* **PROMPT**: Only these lines of the data below are wanted: the one with "included (R341). -/", the one with "key : Nat := 0", and any lines between them, each repeated exactly.

* **Items from a data source**:
• • • • •

/-- What a gate holds beside its page. -/
structure GateSt where
  lanes : List LaneSt := [{}, {}, {}, {}, {}]
  inj : InjPhase := .idle
  /-- The line packet that a REORDER holds back until the next one has landed. -/
  held : Option (List Byte) := none
  /-- An entry step is running (R57, R59). -/
  stepping : Bool := false
  /-- A cause of exit has arisen: the exit runs, or begins at the end of the entry step that runs (R58, R59). -/
  wake : Bool := false
deriving DecidableEq, Repr

/-- A packet's marker in the marker queue (R121). -/
structure Marker where
  /-- true FS, false FE. -/
  isFs : Bool
  hdrOk : Bool
  /-- No packet: the FE that FRAME_TIMEOUT implies, behind what has landed (R100). -/
  implied : Bool := false
  /-- The header failed only by tagged alterations (R109). -/
  tagged : Bool := false
  /-- Device time of the landing (R244). -/
  landed : Nat := 0
  echo : Nat := 0
  /-- FS: its fields equal the configuration (R100). -/
  fmtOk : Bool := true
  fcrcPresent : Bool := false
  lineCount : Nat := 0
  status : Nat := 0
  frameCrc : Nat := 0
  /-- FE: line packets received with a valid header, and the CRC of the payloads as received, both also as they would be
  without tagged alterations (R98, R100, R109). -/
  valid : Nat := 0
  crc : Nat := 0
  cleanValid : Nat := 0
  cleanCrc : Nat := 0
  /-- Body bytes not yet counted as slag. -/
  bodyLen : Nat := 0
deriving DecidableEq, Repr

/-- A landed line (R120, R122): the pixels as delivered, flags, and what frame check still needs of the packet. -/
structure Landed where
  /-- LINE_NUMBER; none when the header failed, and the line takes the number expected (R97). -/
  num : Option Nat := none
  pixels : List Nat := []
  /-- LFLAGS bits 0 to 5 and 9 (R102, R262). -/
  flags : Nat := 0
  /-- Failed its payload check (R96, R98). -/
  payFail : Bool := false
  /-- To be replaced by the previous line of the frame as delivered (R96). -/
  replace : Bool := false
  /-- Body bytes not yet counted as slag (R100). -/
  bodyLen : Nat := 0
  /-- Riser blocks reserved (R120); 0 for a pad line. -/
  blocks : Nat := 0
  /-- A link report was made of it, and every one so far by tagged alterations alone (R109). -/
  reported : Bool := false
  allTagged : Bool := true
deriving DecidableEq, Repr

/-- An item that landed at a port, in order (R121, R122). -/
inductive RItem
  | marker (m : Marker)
  | line (l : Landed)
deriving DecidableEq, Repr

/-- Why a line is discarded: after ABANDONED or by the port's state, which reports nothing of the open frame; for a number
of H or more; for a number below e, by an injected swap alone or not (R100, R107, R109). -/
inductive DropWhy | silent | long | order (tagged : Bool)
deriving DecidableEq, Repr

/-- An item the intake has moved to frame check (R127). `frame` is the number intake gave the frame. -/
inductive FcItem
  | fs (c : Nat) (frame : Nat) (m : Marker)
  /-- An FE; none: the FE that the next FS or FRAME_TIMEOUT implies (R100). -/
  | fe (c : Nat) (m : Option Marker)
  /-- A line or pad line, with the valid line count of the reference buffer when the arbiter took it (R152, R160). -/
  | line (c : Nat) (num : Nat) (l : Landed) (cnt : Nat)
  /-- A discarded line; `why`: the link report of the frame that it makes (R100). -/
  | drop (c : Nat) (why : DropWhy)
  /-- Closes the open frame ABANDONED (R100); `tagged`: only injections made the gap (R109). -/
  | abandon (c : Nat) (tagged : Bool)
deriving DecidableEq, Repr

/-- The lane-mask write of a port that is under way (R105): degrade to a mask, or restore the full set. -/
inductive MaskWrite | none | degrade (mask : Nat) | restore
deriving DecidableEq, Repr

/-- A loopback or camera test of a port (R62): LOOP_MODE, the pattern operand, and whether TEST_DONE has been raised. -/
structure PortTest where
  mode : Nat
  pattern : Nat
  done : Bool := false
deriving DecidableEq, Repr

/-- What the link side of a camera port holds beside its registers. -/
structure LinkSt where
  /-- LINK_DOWN holds the port in DOWN (R52). -/
  heldDown : Bool := false
  /-- It has left DOWN and not reached READY since (R51). -/
  trying : Bool := false
  /-- TRAIN_REQ = 0 is to be written at READY (R52, R53). -/
  trainReq : Bool := false
  /-- The rate codes whose LINK_RATE writes are under way, oldest first (R53). -/
  newRates : List Nat := []
  mask : MaskWrite := .none
  /-- The last packet start mismatched the stored skew (R45). -/
  skewMiss : Bool := false
  /-- The packet that starts now is void: its K27.7 spanned too far (R44). -/
  voidNext : Bool := false
  /-- The port has reached CLOCK since the gate was enabled, and discovery started with it (R326). -/
  discovered : Bool := false
  /-- The test that runs on the port (R62). -/
  test : Option PortTest := none
  /-- Items landed and not yet taken in (R120, R121). -/
  riser : List RItem := []
  /-- Riser blocks reserved (R120, R139). -/
  used : Nat := 0
  /-- An FS of the port has landed since the last EXPOSE_START (R100). -/
  fsSince : Bool := true
  /-- Intake's view (R127): a frame is open, its number, the next expected line, lines are discarded until the next FS. -/
  open_ : Bool := false
  frameNo : Nat := 0
  e : Nat := 0
  abandoned : Bool := false
  /-- Pad lines due (R124). -/
  pads : Nat := 0
  /-- An FE or implied FE of the open frame has been taken: pad lines complete the frame, then it closes (R127). -/
  closing : Bool := false
  /-- Since the last FS or FE landed: line packets with a valid header, and the payloads received by line number, as they
  came and as they would have without tagged alterations (R98, R100, R109). -/
  valid : Nat := 0
  pays : List (Nat × List Byte) := []
  cleanValid : Nat := 0
  cleanPays : List (Nat × List Byte) := []
  /-- The line number expected next at the landing, for a packet whose header failed (R97, R98). -/
  payNext : Nat := 0
  /-- FS markers landed, so the number that intake gives the frame now landing (as `frameNo`). -/
  fsNo : Nat := 0
  /-- Frames and line numbers in them whose gap or order only an injection made (R107, R109). -/
  injGap : List (Nat × Nat) := []
  /-- The FE that follows the abandoned frame has been consumed (R100). -/
  feGone : Bool := false
deriving DecidableEq, Repr

/-! ### Camera register bridge (chapter 11) -/

/-- What a request of the bridge is for: its SOURCE (R349) and what its outcome acts on. -/
inductive Purpose
  | hostWrite | hostRead (key : Nat) | pcWrite | settings (slot : Nat) | laneMask | shotCtrl | linkRate (code : Nat) | trainOn | trainOff
  | loopBuf | farLoop | prbsSel | testOff | poll | lock | unlock | discMagic | discCaps | discIdent
deriving DecidableEq, Repr

/-- Where a request stands. -/
inductive ReqState | queued | outstanding | busyWait
deriving DecidableEq, Repr

/-- A request of a section engine (R87, R327). -/
structure Req where
  port : Nat
  tag : Nat
  /-- OP of R87: 1 WRITE, 2 READ, 6 LOCK, 7 UNLOCK. -/
  op : Nat
  /-- CLASS of R87: 0 PW, 1 RR, 2 PC, 4 POLL. -/
  cls : Nat
  addr : Nat
  data : List Byte := []
  /-- Bytes asked for by a READ, the prefetched ones included (R341). -/
  len : Nat := 0
  /-- Bytes of them that the host asked for. -/
  want : Nat := 0
  purpose : Purpose
  state : ReqState := .queued
  crcTries : Nat := 0
  busyTries : Nat := 0
deriving DecidableEq, Repr

/-- A BAR2 read not yet completed (R340). -/
structure HostRead where
  /-- Tag of its completion; a number of the engine's own, which no later read takes. -/
  id : Nat
  key : Nat := 0
  port : Nat
  /-- Camera addresses of the enabled bytes in host order, none where the byte is not enabled. -/
  addrs : List (Option Nat)
  /-- Bytes gathered so far. -/
  got : List (Nat × Byte) := []
  /-- Pieces not yet completed. -/
  pieces : Nat := 0
  /-- Tags of the writes it waits for (R338). -/
  waits : List Nat := []
  /-- It has failed at its receipt, and completes so when its waits have ended (R338, R340). -/
  bad : Bool := false
  /-- It is among the four reads that the engine queues for the port (R331); until then its pieces wait as `parts`:
  camera address, bytes asked for by the host, bytes with the prefetched ones. -/
  admitted : Bool := true
  parts : List (Nat × Nat × Nat) := []
deriving DecidableEq, Repr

• • • • •

* **YOUR SOLUTION**:
  /-- Bytes asked for by a READ, the prefetched ones included (R341). -/
  len : Nat := 0
  /-- Bytes of them that the host asked for. -/
  want : Nat := 0
  purpose : Purpose
  state : ReqState := .queued
  crcTries : Nat := 0
  busyTries : Nat := 0
deriving DecidableEq, Repr

/-- A BAR2 read not yet completed (R340). -/
structure HostRead where
  /-- Tag of its completion; a number of the engine's own, which no later read takes. -/
  id : Nat
  key : Nat := 0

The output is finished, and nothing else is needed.